The change wouldn’t be a straightforward increase or decrease.
Instead, the math would change. (Please don’t leave.) Right now, the required number of signatures is 5 percent of the total number of votes in the last election for mayor. Under the proposal, that would change to 2 percent of the city’s number of active registered voters.
The current system is pretty variable, since it depends on how many people cared about the most recent mayoral election. As a result, the requirement has swung up and down between about 4,000 and 6,000 signatures since 2003.
The new proposal would “stabilize” that number, according to Councilman Kevin Flynn. If you were to go back in time and implemented the rules in previous years, it would have raised the requirement in some years and lowered it in others.
“It normalizes those numbers, it normalizes the atmosphere,” said Councilman Paul López. “It’s good government. It’s responsible government.”
For example, the contested mayor’s race in 2011 created a requirement of about 6,100 signatures. The proposed new rule would have required only 5,500.
However, the proposal would raise the requirement for the upcoming 2019 municipal election — from about 5,000 signatures to more than 8,000 signatures.
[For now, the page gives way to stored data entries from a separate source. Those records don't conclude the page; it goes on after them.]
-- ==== Sys2Proof/Machine/Image.lean ====
section
/-! DEFINITION. The signal image and the force table (chapter 05; free-mode buffers, 03 R70): reading and writing signals through the
force overlay, the map load, force applies, snapshots, and what the output segment sends for a signal. -/

namespace Sys2Proof.Machine

open Sys2Proof

/-! ### Descriptors (R122) -/

def descType (d : Word) : Nat := d.toNat % 16
def descDir (d : Word) : Bool := wbit d.toNat 4
def descOwner (d : Word) : Nat := d.toNat / 2 ^ 8 % 16
def descPart (d : Word) : Nat := d.toNat / 2 ^ 12 % 16
def descSafeMode (d : Word) : Nat := d.toNat / 2 ^ 18 % 4
def descSafeIdx (d : Word) : Nat := d.toNat / 2 ^ 20 % 4096

/-! ### The force overlay (R131) -/

/-- Number of the force entry whose FRC_CTL word of the active block stands at an address. -/
def frcOfAddr (a : Nat) : Option Nat :=
  if 0x0300050000 ≤ a ∧ a < 0x0300060000 ∧ a % 16 = 0 then some ((a - 0x0300050000) / 16) else none

/-- The active force entry with VALID = 1 on signal i, whatever FRC_CTRL.EN reads. -/
def forceEntry (s : State) (i : Nat) : Option Nat :=
  (s.regs.filterMap fun e => (frcOfAddr e.1).bind fun n =>
    if bitsOf e.2 FRCA_CTL_VALID = 1 ∧ bitsOf e.2 FRCA_CTL_SIG = i then some n else none).head?

/-- The entry that overlays signal i (R131). -/
def forceMatch (s : State) (i : Nat) : Option Nat := if s.on FRC_CTRL FRC_CTRL_EN then forceEntry s i else none

/-- STATUS of a forced signal as delivered (R127). -/
def forceStatus (s : State) (n : Nat) : Byte :=
  BitVec.ofNat 8 (s.rd (FRCA_CTL n) FRCA_CTL_Q + (if s.on (FRCA_CTL n) FRCA_CTL_MODE then 0x08 else 0x04))

/-! ### Reading a signal (R127) -/

/-- Uncorrectable error of an image entry: UE, IMG_UE_SIG and an event record (R127). -/
def imageUe (s : State) (c i : Nat) : State :=
  let s := (s.wr IMG_UE_SIG IMG_UE_SIG_COPY c).wr IMG_UE_SIG IMG_UE_SIG_SIG i
  (s.raise 2 IMG_STATUS IMG_STATUS_UE).eventReg 2 IMG_STATUS IMG_STATUS_UE

/-- Whether entry i of copy c holds an uncorrectable error. -/
def imageBad (s : State) (c i : Nat) : Bool := s.eccAt (0x0200000000 + c * 0x100000 + 8 * i) == some .uncorrectable

/-- Address of image entry i of copy c (R118). -/
def imageAddr (c i : Nat) : Nat := 0x0200000000 + c * 0x100000 + 8 * i

/-- A corrected error met in an image entry is written back and counted (IMG_STATUS.CE, IMG_CE_CNT). -/
def imageCorrect (s : State) (c i : Nat) : State :=
  if s.eccAt (imageAddr c i) = some .corrected then correctEcc s (imageAddr c i) else s

/-- The stored entry as the unit reads it: an unassigned signal and an uncorrectable error read as value 0, BAD. -/
def readEntry (s : State) (c i : Nat) : Entry × State :=
  if descType (s.descOf i) = 0 then (⟨0#32, 0x03#8, 0#4, none⟩, s)
  else if imageBad s c i then
    ({ s.entry c i with value := 0#32, status := 0x03#8 }, imageUe s c i)
  else (s.entry c i, imageCorrect s c i)

/-- Write a whole entry: its word holds no error any more (R128, R129). -/
def writeEntry (s : State) (c i : Nat) (e : Entry) : State := (s.setEntry c i e).eccClear (imageAddr c i)

/-- In locked mode the image unit accepts no engine write between HOLD and the next REL: the write has no effect (06 R167; DESIGN CHOICE
that the refused write is dropped and its instruction goes on: notes/assumptions/79). -/
def imageShut (s : State) : Bool := s.seq.held && !s.freeMode

/-- What LDSIG delivers for signal i of physical copy c (R127). -/
def deliver (s : State) (c i : Nat) : DWord × State :=
  let (e, t) := readEntry s c i
  match forceMatch s i with
  | some n => (entryBits 0 { e with value := s.rget (FRCA_VAL n), status := forceStatus s n, upd := some 0 }, t)
  | none => (entryBits (ageTick s c) e, t)

/-- Physical copy that a read of copy cp (0 IN, 1 OUT, 2 PREV) reaches for a task of class c (R118, R70). -/
def copyFor (s : State) (cp c : Nat) : Nat :=
  if s.freeMode then (if cp = 0 then (s.act c).buf else 1) else cp

/-! ### Writing a signal (R128) -/

/-- Clamp to a range; the flag says that it clamped. -/
def clampTo (lo hi v : Int) : Word × Bool :=
  if v < lo then (BitVec.ofInt 32 lo, true) else if hi < v then (BitVec.ofInt 32 hi, true) else (BitVec.ofInt 32 v, false)

/-- convert() of R128. -/
def convert (x : Word) (ty : Nat) : Word × Bool :=
  if ty = 1 then (if x = 0#32 then 0#32 else 1#32, false)
  else if ty = 2 then clampTo (-128) 127 x.toInt
  else if ty = 3 then clampTo (-32768) 32767 x.toInt
  else if ty = 5 then clampTo 0 255 x.toInt
  else if ty = 6 then clampTo 0 65535 x.toInt
  else (x, false)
That’s because Denver’s population is booming, while the most recent mayor’s race was relatively quiet.
With the change, Flynn said, campaigners wouldn’t “have to worry, ‘Is there a competitive mayor’s race?'”
But Councilwoman At-large Debbie Ortega asked whether the change was necessary. “Our process takes care of itself,” she said. “People find out how many signatures are going to be required.”
The council voted 12-1 to put the question on November ballots, with Ortega dissenting.
Some council members wanted to go further.
López wanted a higher requirement — 2.5 percent of registered voters, which would have represented an increase for all recent elections.
“Some of the feedback we got was this is just creating another barrier for democracy. It’s really not,” he said. Other cities have higher requirements, he said, like San Diego’s 10 percent of registered voters.
And he said that the ballot process could be used for harmful causes. He pointed to the “impound law,” an ordinance approved by voters in 2008 that required the police department to impound cars, which was designed in part to target undocumented immigrants.
“It normalized a racist practice,” said López, who successfully led the council to repeal the impound law in 2011.
“I don’t want to block anybody from being able to do this. I cut my teeth on this work. But as our city grows, we have to make sure that we have a responsible line.”
His push for a higher requirement was rejected in a 7-6 vote. Council members Kendra Black, Albus Brooks, Stacie Gilmore, Chris Herndon and Mary Beth Susman also supported López’s failed amendment.
What else is on the ballot?
As of today, eight local ballot initiatives have had their titles approved for petitioning for this November’s ballots in Denver. Only two have enough signatures so far to make the ballot: the Democracy for the People Initiative and the Denver College Affordability Fund Initiative.
The Democracy for the People measure would require the disclosure of independent spending in elections; ban corporations, labor unions and other groups from contributing directly to campaigns; lower contribution limits; and create a fund of public money for candidates who agree to raise lower amounts of money.
The college fund initiative would raise the sales and use tax by 0.08 percent — about a penny on a $10 purchase — to fund college and technical scholarships for Denver residents.
The council also has placed two items on the ballot: a sales tax for parks and the ballot initiative rule change.
Updated with more information on the current ballot measures.